■ Aim of the task ■
In the listing below, locate the lines that hold "waiting" and copy them.

◆ ◆ ◆

-- ==== Sys2Proof/Machine/LinkOps.lean ====
section
/-! DEFINITION. The Limzan Lane Protocol as operations: frames and ordered sets (R194-R217), injectors (R225), link states
(R200, R201), replay (R210), delivery (R203-R208) and the hold queue (R223). -/
namespace Sys2Proof.Machine

/-! ### Encodings -/

/-- One bit of the IEEE 802.3 CRC-32, reflected (R205). -/
def crc32Bit (c : Nat) : Nat := if c % 2 = 1 then (c / 2) ^^^ 0xEDB88320 else c / 2
/-- CRC-32 of bytes (R205). -/
def crc32 (bs : List Byte) : Nat :=
  (bs.foldl (fun c b => (List.range 8).foldl (fun c _ => crc32Bit c) (c ^^^ b.toNat)) 0xFFFFFFFF) ^^^ 0xFFFFFFFF

/-- CRC-8 of bytes, most significant bit first, initial 0xFF (R195). -/
def crc8 (bs : List Byte) : Nat :=
  bs.foldl (fun c b => (List.range 8).foldl (fun c _ => if natBit c 7 then ((2 * c) % 256) ^^^ 7 else (2 * c) % 256) (c ^^^ b.toNat)) 0xFF

/-- Data symbols of a normal frame: header, APPLY, payload, CRC-32 (R205). -/
def LFrame.encode (f : LFrame) : List Byte :=
  let h := f.ty + b2n f.apply.isSome * 2 ^ 4 + f.seq * 2 ^ 8 + f.payload.length * 2 ^ 20 + f.tspec * 2 ^ 32
  let b := toBytes 8 h ++ (match f.apply with | some a => toBytes 8 a | none => []) ++ f.payload
  b ++ toBytes 4 (crc32 b)

/-- Header fields of received data symbols. -/
def hdrOf (bs : List Byte) : Nat := leBytes (bs.take 8)

/-- How R619 classifies a received frame: 0 good; 1 counted in FRAME_ERR_CNT; 2 counted in CRC_ERR_CNT. -/
def classify (f : RxFrame) : Nat :=
  let h := hdrOf f.bytes
  let len := natBits h 28 20
  let n := f.bytes.length
  let ty := natBits h 3 0
  if f.bad || decide (n < 8) || n != 12 + 8 * b2n (natBit h 4) + len then 1
  else if leBytes (f.bytes.drop (n - 4)) != crc32 (f.bytes.take (n - 4)) then 2
  else if ty = 0 || decide (5 < ty) || decide (256 < len) then 1
  else 0

/-- A good frame's content. -/
def frameOf (bs : List Byte) : LFrame :=
  let h := hdrOf bs
  let at_ := natBit h 4
  let body := (bs.drop (if at_ then 16 else 8)).take (natBits h 28 20)
  ⟨natBits h 3 0, if at_ then some (leBytes ((bs.drop 8).take 8)) else none, natBits h 19 8, natBits h 63 32, body⟩

/-- Bytes L0-L5 of a LINK ordered set (R207). -/
def linkSetBytes (ack : Nat) (nak rst : Bool) (d f c : Nat) : List Byte :=
  let b := toBytes 2 (ack + b2n nak * 2 ^ 12 + b2n rst * 2 ^ 13) ++ toBytes 1 d ++ toBytes 1 f ++ toBytes 1 c
  b ++ toBytes 1 (crc8 b)

/-- Bytes M0-M11 of a TIME ordered set: KIND, TSEQ, a time in 1/256 ns (R220). -/
def timeSetBytes (kind tseq t : Nat) : List Byte :=
  let b := toBytes 1 kind ++ toBytes 1 tseq ++ toBytes 8 (t / 256) ++ toBytes 1 (t % 256)
  b ++ toBytes 1 (crc8 b)

/-- Data symbols of a Bell frame from its BSEQ and its B1 byte with payload (R213). -/
def bellBytes (bseq : Nat) (body : List Byte) : List Byte :=
  let b := BitVec.ofNat 8 bseq :: body
  b ++ toBytes 4 (crc32 b)

/-! ### Injectors (R224, R225) -/

/-- An injector is active: INJ and EN are 1 (R224). `fi` is the offset of LINK_FI_TX or LINK_FI_RX. -/
def State.fiActive (s : State) (l fi : Nat) : Bool :=
  s.flag (linkBlk l) R.LINK_OWNER_INJ && natBit (s.rd (linkBlk l + fi)).toNat 31

/-- ACTION of an injector. -/
def State.fiAction (s : State) (l fi : Nat) : Nat := natBits (s.rd (linkBlk l + fi)).toNat 30 28
/-- COPY of an injector. -/
def State.fiCopy (s : State) (l fi : Nat) : Nat := natBits (s.rd (linkBlk l + fi)).toNat 25 24
/-- The alteration an injector makes, on a structure of `n` data symbols. -/
def State.fiAlt (s : State) (l fi n : Nat) : TxAlt :=
  ⟨min (natBits (s.rd (linkBlk l + fi + 4)).toNat 24 16) (n - 1), natBits (s.rd (linkBlk l + fi)).toNat 23 22⟩

/-- One step of the LFSR with polynomial x^32 + x^22 + x^2 + x + 1, in the form of `Config.lfsrForm` (R225). -/
def lfsrStep (v : Word) : Word :=
  let n := v.toNat
  let up (b : Nat) : Word := BitVec.ofNat 32 (2 * n + b)
  let down (b : Nat) : Word := BitVec.ofNat 32 (n / 2 + 2 ^ 31 * b)
  let par (l : List Nat) : Nat := l.foldl (fun a i => a + n / 2 ^ i) 0 % 2
  match Config.lfsrForm with
  | 0 => up (par [31, 21, 1, 0])
  | 1 => down (par [0, 10, 30, 31])
  | 2 => if n / 2 ^ 31 % 2 = 1 then up 0 ^^^ 0x00400007#32 else up 0
  | 3 => if n % 2 = 1 then down 0 ^^^ 0x80200003#32 else down 0

/-- A candidate passes an injector: its new state, and whether it is chosen (R225). -/
def State.fiStep (s : State) (l fi : Nat) (x : FiSt) : FiSt × Bool :=
  let w := (s.rd (linkBlk l + fi)).toNat
  if natBits w 27 26 = 1 then
    let v := lfsrStep x.lfsr
    let k := if natBits w 15 12 = 0 then 16 else natBits w 15 12
    ({ cnt := x.cnt + 1, lfsr := v }, v.toNat % 2 ^ k == 0)
  else
    let n := max 2 (natBits (s.rd (linkBlk l + fi + 4)).toNat 15 0)
    ({ x with cnt := x.cnt + 1 }, (x.cnt + 1) % n == 0)

/-- A normal frame is a candidate of an injector: ACTION 1-3 and its TYPE bit set. -/
def State.fiFrame (s : State) (l fi ty : Nat) : Bool :=
  let a := s.fiAction l fi
  s.fiActive l fi && decide (1 ≤ a ∧ a ≤ 3) && decide (1 ≤ ty ∧ ty ≤ 5) && natBit (s.rd (linkBlk l + fi)).toNat ty

/-- A Bell frame is a candidate: ACTION 4 or 5. -/
def State.fiBell (s : State) (l fi : Nat) : Bool :=
  let a := s.fiAction l fi
  s.fiActive l fi && (a == 4 || a == 5)

/-! ### Transmission -/

/-- The link accepts frames and ordered sets: HELLO_WAIT or ACTIVE (R199). -/
def State.linkOpen (s : State) (l : Nat) : Bool := s.linkState l == 1 || s.linkState l == 2

/-- One copy of a Bell frame of an injected pair, `fi` the injector's choice (R225). -/
def State.bellCopy (s : State) (l : Nat) (bs : List Byte) (hit : Bool) (second : Nat) : State :=
  if hit && natBit (s.fiCopy l R.LINK_FI_TX) second then
    if s.fiAction l R.LINK_FI_TX = 4 then s else s.sendLane l (.bell bs (some (s.fiAlt l R.LINK_FI_TX bs.length)))
  else s.sendLane l (.bell bs none)

/-- The two copies of the oldest waiting Bell frame, through the transmit-side injector (R215, R225), on an ACTIVE link. DESIGN CHOICE: a frame that
waited for a partner that did not set BELL_RX is discarded, since the part sends it no result (R216; log entry 12). -/
def State.bellSend (s : State) (l : Nat) : State :=
  let x := s.lk l
  match x.bellq with
  | [] => s
  | body :: t =>
    if s.linkState l ≠ 2 then s
    else if !natBit x.caps 1 then s.setLk l { x with bellq := t }
    else
      let bs := bellBytes x.bseq body
      let (fi, hit) := if s.fiBell l R.LINK_FI_TX then s.fiStep l R.LINK_FI_TX x.fiTx else (x.fiTx, false)
      let s := s.setLk l { x with bellq := t, bseq := (x.bseq + 1) % 256, fiTx := fi }
      let s := if hit then s.linkCnt l R.FI_TX_CNT 1 else s
      (s.bellCopy l bs hit 0).bellCopy l bs hit 1

/-- Every waiting Bell pair, first in, first out. -/
def bellDrain : Nat → Nat → State → State
  | 0, _, s => s
  | n + 1, l, s => bellDrain n l (s.bellSend l)

/-- A frame or ordered set leaves a link, behind every Bell pair that waits, which preempts it (R215). -/
def State.sendItem (s : State) (l : Nat) (i : LaneItem) : State := (bellDrain (s.lk l).bellq.length l s).sendLane l i

/-- A frame put on the lane, which it occupies for its symbols with SOF and EOF. -/
def State.emitFrame (s : State) (l : Nat) (f : LFrame) (alt : Option TxAlt) : State :=
  let bs := f.encode
  let x := s.lk l
  (s.setLk l { x with txUntil := max s.now x.txUntil + s.symNs l (bs.length + 2) }).sendItem l (.frame bs alt)

/-- A frame held for REORDER follows the frame just sent (R225), in the states that send frames (R199). -/
def State.afterFrame (s : State) (l : Nat) (held : Option LFrame) : State :=
  match if s.linkOpen l then held else none with
  | none => s
  | some g => (s.setLk l { s.lk l with heldTx := none }).emitFrame l g none

/-- A normal frame sent or replayed through the transmit-side injector (R225). -/
def State.sendFrame (s : State) (l : Nat) (f : LFrame) : State :=
  let x := s.lk l
  let held := x.heldTx
  if s.fiFrame l R.LINK_FI_TX f.ty then
    let (fi, hit) := s.fiStep l R.LINK_FI_TX x.fiTx
    let a := s.fiAction l R.LINK_FI_TX
    let s := s.setLk l { x with fiTx := fi }
    if !hit || (a == 3 && held.isSome) then (s.emitFrame l f none).afterFrame l held
    else
      let s := s.linkCnt l R.FI_TX_CNT 1
      if a = 1 then s
      else if a = 2 then (s.emitFrame l f (some (s.fiAlt l R.LINK_FI_TX f.encode.length))).afterFrame l held
      else s.setLk l { s.lk l with heldTx := some f }
  else (s.emitFrame l f none).afterFrame l held

/-- A LINK ordered set with the receiver's acknowledgement and limits (R207, R209). -/
def State.sendLinkSet (s : State) (l : Nat) (nak : Bool) : State :=
  let x := s.lk l
  let s := if nak then s.linkCnt l R.NAK_TX_CNT 1 else s
  s.sendItem l (.linkSet (linkSetBytes ((x.rxNext + 4095) % 4096) nak false x.rlD x.rlF x.rlC))

/-- A LINK ordered set with RST = 1, and the COM that separates it from the next (R199, R201). -/
def State.sendRst (s : State) (l : Nat) : State := (s.sendLane l (.linkSet (linkSetBytes 0 false true 0 0 0))).sendLane l .com

/-- A NAK and NAKED, unless NAKED is set (R208). -/
def State.sendNak (s : State) (l : Nat) : State :=
  let x := s.lk l
  if x.naked then s else (s.setLk l { x with naked := true }).sendLinkSet l true

/-- A normal frame in progress ends with ABORT (R201, R210), or with its lane in IDLE, where nothing is sent (R199). -/
def State.abortTx (s : State) (l : Nat) : State :=
  let x := s.lk l
  if s.now < x.txUntil then
    let s := s.setLk l { x with txUntil := s.now }
    if s.linkState l = 0 then s else s.sendLane l .abort
  else s

/-- An AT frame for a partner that did not set AT_RX is discarded (R223, R254). -/
def State.atDrop (s : State) (l : Nat) : State := (s.cnt (lrBlk l + R.LR_AT_DROP_CNT) 1).setF (lrBlk l) R.LR_STAT_AT_DROP

/-! ### CTRL engine (R229, R230) -/

/-- A CTRL request completes: CODE, BUSY, DONE with its interrupt. -/
def State.ctrlDone (s : State) (l code : Nat) : State :=
  let b := linkBlk l
  let s := s.setLk l { s.lk l with ctrl := none }
  let s := (s.wf b R.LINK_CTRL_CODE_CODE code).clrF b R.LINK_CTRL_STAT_BUSY
  s.evt (s.linkOwner l) 3 b R.LINK_CTRL_STAT_DONE R.LINK_IE 0

/-- A CTRL request in progress completes with LINKDOWN (R201, R219). -/
def State.ctrlDown (s : State) (l : Nat) : State := if (s.lk l).ctrl.isSome then s.ctrlDone l 7 else s

/-! ### Link states (R200, R201) -/

/-- Key under which a lane or link reports: REFCLK when its lane went DOWN with cause REFCLK (R592). -/
def State.linkKey (s : State) (l : Nat) : Nat :=
  if s.rf (laneBlk l) R.LANE_STAT_DOWN_CAUSE == 4 then locator 1 s.clk.ref else locator 6 l

/-- A report of a lane or link with the link's owner as its site, from the link (R179, R200, R592). -/
def State.linkReport (s : State) (l code data : Nat) : State :=
  let (v, s) := s.fresh
  s.reportSites (s.linkKey l) code (locator 6 l) (v % 5) data (oneSite (s.linkOwner l))

/-- Departure from ACTIVE or HELLO_WAIT: CAUSE; ACTIVE is reported to the concentrator, the frame in progress aborted, the
CTRL request completed, the TIME exchange ended, and the link stops contributing to its group. Called with the new state in
force. -/
def State.linkDepart (s : State) (l old cause : Nat) : State :=
  let b := linkBlk l
  let s := if old = 1 || old = 2 then s.wf b R.LINK_STAT_CAUSE cause else s
  let x := s.lk l
  let s := s.setLk l { x with hello := [], exch := none }
  if old = 2 then
    let s := (s.abortTx l).ctrlDown l
    let s := s.linkReport l 0x0051 (s.rd (b + R.LINK_STAT)).toNat
    if s.lrOn l R.LR_CTRL_TALLY_EN && decide (0 < x.granted) then s.tallyLinkLeft (s.linkOwner l) else s
  else s

/-- A link moves to a state with a cause. -/
def State.linkMove (s : State) (l new cause : Nat) : State :=
  let old := s.linkState l
  (s.wf (linkBlk l) R.LINK_STAT_STATE new).linkDepart l old cause

/-- The fresh start of every entry into HELLO_WAIT (R201, R212). -/
def State.helloFresh (s : State) (l : Nat) : State :=
  let x := s.lk l
  let d := x.replay.length + (match x.heldTx with | some f => b2n (!x.replay.contains f) | none => 0)
  let unmark (h : HeldFrame) : HeldFrame := { h with cred := false }
  let s := s.setLk l { x with
    rxNext := 0, naked := false, txNext := 0, replay := [], runs := 0, nak := none, heldTx := none,
    sentD := 0, sentC := 0, limD := 0, limC := 0, rcD := 0, rcF := 0, rcC := 0, rlD := 32, rlF := 32, rlC := 4,
    bellLast := none, bellBad := false, bseq := 0, spoilF := false, spoilB := false, hello := [], exch := none,
    hold := x.hold.map unmark, rel := x.rel.map unmark, failq := x.failq.map (fun e => { e with cred := false }) }
  if d = 0 then s else s.linkCnt l R.TX_DISCARD_CNT d

/-- A link enters HELLO_WAIT. -/
def State.toHelloWait (s : State) (l cause : Nat) : State := (s.linkMove l 1 cause).helloFresh l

◆ ◆ ◆

■ Task output ■
/-- The two copies of the oldest waiting Bell frame, through the transmit-side injector (R215, R225), on an ACTIVE link. DESIGN CHOICE: a frame that
/-- Every waiting Bell pair, first in, first out. -/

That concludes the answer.